## [Task to carry out]
Start at the line in the entries below that contains "values of R62. -/", stop at the line that contains "is a nearest", and output exactly the lines in that span, both ends included.

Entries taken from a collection
####################

-- ==== Sys2Proof/Syntax.lean ====
section
/-! DEFINITION. The six operations of PTB-NEC/1 (one constructor per row of the opcode table) and the three agents
that can issue a command. -/

namespace Sys2Proof

/-- The operations of R54, with the operands of R55 to R57. Every value of an operand type is a legal operand: every
32-bit pattern is a legal Duration (R55), a logical bit is 0 or 1 (R56), the others take none (R57). -/
inductive Instr where
  /-- APPEND_CARRIER `dur`, a carrier burst; R74. -/
  | appendCarrier (dur : Word32)
  /-- APPEND_GAP `dur`, one gap record; R75. -/
  | appendGap (dur : Word32)
  /-- APPEND_BIT `b`, one logical bit of the profile; R77. -/
  | appendBit (b : Bool)
  /-- PAYLOAD, the encoder's bit sequence; R88. -/
  | payload
  /-- BUILD, the one-shot build; R80. -/
  | build
  /-- SEND, the transmission request; R93. -/
  | send
deriving DecidableEq, Repr

/-- The pseudo-instructions of R64: each is a fixed expansion into operations, and none has a word of its own. -/
inductive Pseudo where
  /-- APPEND_ONE. -/
  | appendOne
  /-- APPEND_ZERO. -/
  | appendZero
  /-- APPEND_BYTE `v`. -/
  | appendByte (v : Word8)
deriving DecidableEq, Repr

/-- The agents that issue commands: HOST on the command port, BUILDER inside BUILD, ENCODER inside PAYLOAD; R4, R108.
(The fourth agent of R4, the DRIVER, issues no command: it only answers.) -/
inductive Issuer where
  | host
  | builder
  | encoder
deriving DecidableEq, Repr

end Sys2Proof
end

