-- ==== Sys2Proof/WellFormed.lean ====
section
/-! DEFINITION. Which command words spell an operation (the match and mask values of R62), and which parameters are
legal ones. The operand types of Instr leave no ill-formed instruction, so the checks are on words and on parameters. -/

namespace Sys2Proof

/-- One row of the opcode table: a word spells the operation when its bits under `mask` equal `pattern`; R62. -/
structure OpcodeRow where
  mnemonic : String
  pattern : CommandWord
  mask : CommandWord
deriving DecidableEq, Repr

/-- The match and mask values of R62. -/
def opcodeTable : List OpcodeRow :=
  [ ⟨"APPEND_CARRIER", 0x0100000000#40, 0xFF00000000#40⟩,
    ⟨"APPEND_GAP", 0x0200000000#40, 0xFF00000000#40⟩,
    ⟨"APPEND_BIT", 0x0300000000#40, 0xFFFFFFFFFE#40⟩,
    ⟨"PAYLOAD", 0x0400000000#40, 0xFFFFFFFFFF#40⟩,
    ⟨"BUILD", 0x0500000000#40, 0xFFFFFFFFFF#40⟩,
    ⟨"SEND", 0x0600000000#40, 0xFFFFFFFFFF#40⟩ ]

/-- Whether a row of the opcode table takes the word. -/
def OpcodeRow.takes (r : OpcodeRow) (w : CommandWord) : Bool := w &&& r.mask == r.pattern

/-- Whether a word spells an operation: its `op` is not reserved (R58) and its reserved argument bits are zero (R59). -/
def wordWellFormed (w : CommandWord) : Bool := opcodeTable.any (fun r => r.takes w)

/-- The Durations of a profile, the trailing pulse's when present; R69. -/
def Profile.durations (p : Profile) : List Nat :=
  [p.leadingPulse, p.leadingGap, p.logicalOne.burstDuration, p.logicalOne.gapDuration,
    p.logicalZero.burstDuration, p.logicalZero.gapDuration] ++ p.trailingPulse.toList

/-- Whether every Duration field of the profile fits `DUR_W` bits; R69. -/
def Profile.durationsFit (p : Profile) : Bool := p.durations.all (fun d => decide (d < durationLimit))

/-- The constraints R18 puts on a profile, with the width bound of R69. -/
def Profile.wellFormed (p : Profile) : Bool :=
  decide (0 < p.frequencyHz) && decide (0 < p.dutyCycle) && decide (p.dutyCycle < 1) && p.durationsFit

/-- A positive natural number without its factors of two; 0 stays 0. -/
def oddPart (n : Nat) : Nat := n / Nat.gcd n (2 ^ Nat.log2 n)

/-- Whether a binary float of `precision` significand bits holds a number exactly, its exponent unbounded; R70. -/
def floatHolds (precision : Nat) (x : Rat) : Bool :=
  decide (oddPart x.den = 1) && decide (oddPart x.num.natAbs < 2 ^ precision)

/-- Whether an arithmetic of `precision` significand bits may round `x` to `n`. Where it holds its operand exactly, `n`
is a nearest natural number, either one at a tie. Where it does not, the error of the float operations comes on top: at
most four roundings, each within `2 / 2 ^ precision` of its value (log 22); R70. -/
def mayRoundTo (precision : Nat) (operandHeld : Bool) (x : Rat) (n : Nat) : Bool :=
  let slack : Rat := if operandHeld then 1 / 2 else 1 / 2 + 8 * x / 2 ^ precision
  decide (x - slack ≤ n) && decide ((n : Rat) ≤ x + slack)

/-- The least precision of a float format: 38000 is `2375 * 2 ^ 4`, and R71 has it exact in every one; DEDUCED (log 22). -/
def leastPrecision : Nat := 12

/-- What R70 asks of an arithmetic for a profile: `on` at most the period, the period nearest to one million over the
frequency and `on` nearest to the period times the duty cycle, up to the float error where the float does not hold the
frequency or the duty cycle exactly. A profile that fails R66's first two checks has neither quotient nor product. -/
def Numerics.admissible (n : Numerics) (prof : Profile) : Bool :=
  match n with
  | .exact => true
  | .given precision period onDuration =>
    decide (leastPrecision ≤ precision) && decide (onDuration ≤ period) &&
      (!(decide (0 < prof.frequencyHz) && decide (0 < prof.dutyCycle) && decide (prof.dutyCycle < 1)) ||
        (mayRoundTo precision (floatHolds precision prof.frequencyHz) (1000000 / prof.frequencyHz) period &&
          mayRoundTo precision (floatHolds precision prof.dutyCycle) ((period : Rat) * prof.dutyCycle) onDuration))

/-- Parameters an instance can have. A profile that breaks R18 is not excluded: construction reports it (R66, R121). -/
def Params.wellFormed (p : Params) : Bool := p.numerics.admissible p.profile

end Sys2Proof
end

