-- ==== Sys2Proof/Machine/Transmit.lean ====
section
/-! DEFINITION. The meaning of SEND and its poll loop (44_transmit.md). SEND is the one operation that blocks: the
request is one step, and each busy query of the loop is one step, so that a driver that is busy for ever gives the
infinite run R95 asks for. -/

namespace Sys2Proof.Machine

/-- SEND: the request. When the driver accepts it the command is in progress and has no response yet; R93. -/
def execSend (s : State) : Result :=
  issue .send (fun s =>
    if s.wstate ≠ .built then .next (s.raise false { cause := .notBuilt, info := wstateCode s.wstate })
    else
      match s.waveId with
      | none => .refused .waveIdNoValue
      | some id =>
        let (st, d) := s.driver.takeSend
        let s' := { s with driver := d }.log (.waveSend id .oneShot st)
        .next
          (if st = .ok then { s' with polling := true, response := none }
          else s'.raise false { cause := .transmission, info := sendStatusCode st })) s

/-- One turn of the poll loop: a query, then a wait, the end of the command, or `Transmission(3)`; R93, R94, R116. -/
def pollOnce (s : State) : State :=
  let (q, d) := s.driver.takePoll
  let s' := { s with driver := d }.log (.busyQuery q)
  match q with
  | .busy => s'.log (.wait s.params.pollInterval)
  | .idle => { s' with polling := false }.respondOk
  | .hwFault => { s' with polling := false }.raise false { cause := .transmission, info := 3#32 }

end Sys2Proof.Machine
end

####################

## [Solution for this task]
/-- The match and mask values of R62. -/
def opcodeTable : List OpcodeRow :=
  [ ⟨"APPEND_CARRIER", 0x0100000000#40, 0xFF00000000#40⟩,
    ⟨"APPEND_GAP", 0x0200000000#40, 0xFF00000000#40⟩,
    ⟨"APPEND_BIT", 0x0300000000#40, 0xFFFFFFFFFE#40⟩,
    ⟨"PAYLOAD", 0x0400000000#40, 0xFFFFFFFFFF#40⟩,
    ⟨"BUILD", 0x0500000000#40, 0xFFFFFFFFFF#40⟩,
    ⟨"SEND", 0x0600000000#40, 0xFFFFFFFFFF#40⟩ ]

/-- Whether a row of the opcode table takes the word. -/
def OpcodeRow.takes (r : OpcodeRow) (w : CommandWord) : Bool := w &&& r.mask == r.pattern

/-- Whether a word spells an operation: its `op` is not reserved (R58) and its reserved argument bits are zero (R59). -/
def wordWellFormed (w : CommandWord) : Bool := opcodeTable.any (fun r => r.takes w)

/-- The Durations of a profile, the trailing pulse's when present; R69. -/
def Profile.durations (p : Profile) : List Nat :=
  [p.leadingPulse, p.leadingGap, p.logicalOne.burstDuration, p.logicalOne.gapDuration,
    p.logicalZero.burstDuration, p.logicalZero.gapDuration] ++ p.trailingPulse.toList

/-- Whether every Duration field of the profile fits `DUR_W` bits; R69. -/
def Profile.durationsFit (p : Profile) : Bool := p.durations.all (fun d => decide (d < durationLimit))

/-- The constraints R18 puts on a profile, with the width bound of R69. -/
def Profile.wellFormed (p : Profile) : Bool :=
  decide (0 < p.frequencyHz) && decide (0 < p.dutyCycle) && decide (p.dutyCycle < 1) && p.durationsFit

/-- A positive natural number without its factors of two; 0 stays 0. -/
def oddPart (n : Nat) : Nat := n / Nat.gcd n (2 ^ Nat.log2 n)

/-- Whether a binary float of `precision` significand bits holds a number exactly, its exponent unbounded; R70. -/
def floatHolds (precision : Nat) (x : Rat) : Bool :=
  decide (oddPart x.den = 1) && decide (oddPart x.num.natAbs < 2 ^ precision)

/-- Whether an arithmetic of `precision` significand bits may round `x` to `n`. Where it holds its operand exactly, `n`
is a nearest natural number, either one at a tie. Where it does not, the error of the float operations comes on top: at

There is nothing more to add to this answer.